Now glance at the matter and energy God has made. Imagine a wall with hundreds of dials. Each must be at exactly the right setting for carbon-based life to emerge in a suburb of the Milky Way. If the cosmic expansion of the universe had first been a fraction less, it would have imploded billions of years ago; a fraction more intense, and galaxies could not have formed. The odds of our universe's existence and design occurring by random chance would not be accepted by any gambler, anywhere on earth.
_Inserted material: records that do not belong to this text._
def drainLoop (nv : Nv) : Nat → Vol → Vol
  | 0, s => s
  | f + 1, s =>
    match s.ret.store.pending with
    | [] => s
    | p :: rest =>
      let s := { s with ret.store.pending := rest.filter (!sameUncommitted p ·) }
      drainLoop nv f (submitGuarded (pendingReqs nv s p) s)

/-- The list is drained, oldest first, as soon as R374 allows. -/
def drainPending (nv : Nv) (s : Vol) : Vol :=
  if reserveOk s && coreRuns s then drainLoop nv 32 s else s

end Sys2Proof.Machine
end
Picture a comet. Its vapor trail can be more than 10,000 miles long. But capture and bottle that "tail," and you discover that the amount of vapor actually present in your bottle is less than one cubic inch of space. Imagine traveling across the sky at the speed of light. You would fly for 4.5 billion years to reach the edges of the universe we can see through telescopes today. Yet the Bible says that God measures all of that with the palm of his hand (Is 40:12). The creation reveals a remarkable Creator.


President Theodore Roosevelt and his good friend, the naturalist William Beebe, would on occasion stay at Roosevelt's family home. They would go out on its lawn at night. They would search the skies until they found the faint spot of light behind the lower lefthand corner of the Great Square of Pegasus. Then they would remember together the words:

That is the Spiral Galaxy in Andromeda.
It is as large as our Milky Way.
It is one of a hundred million galaxies.
It consists of one hundred billion suns,
Each larger than our sun.

Then President Roosevelt would grin at Mr. Beebe and say, "Now I think we are small enough. Let's go to bed." Are we small enough to go to God?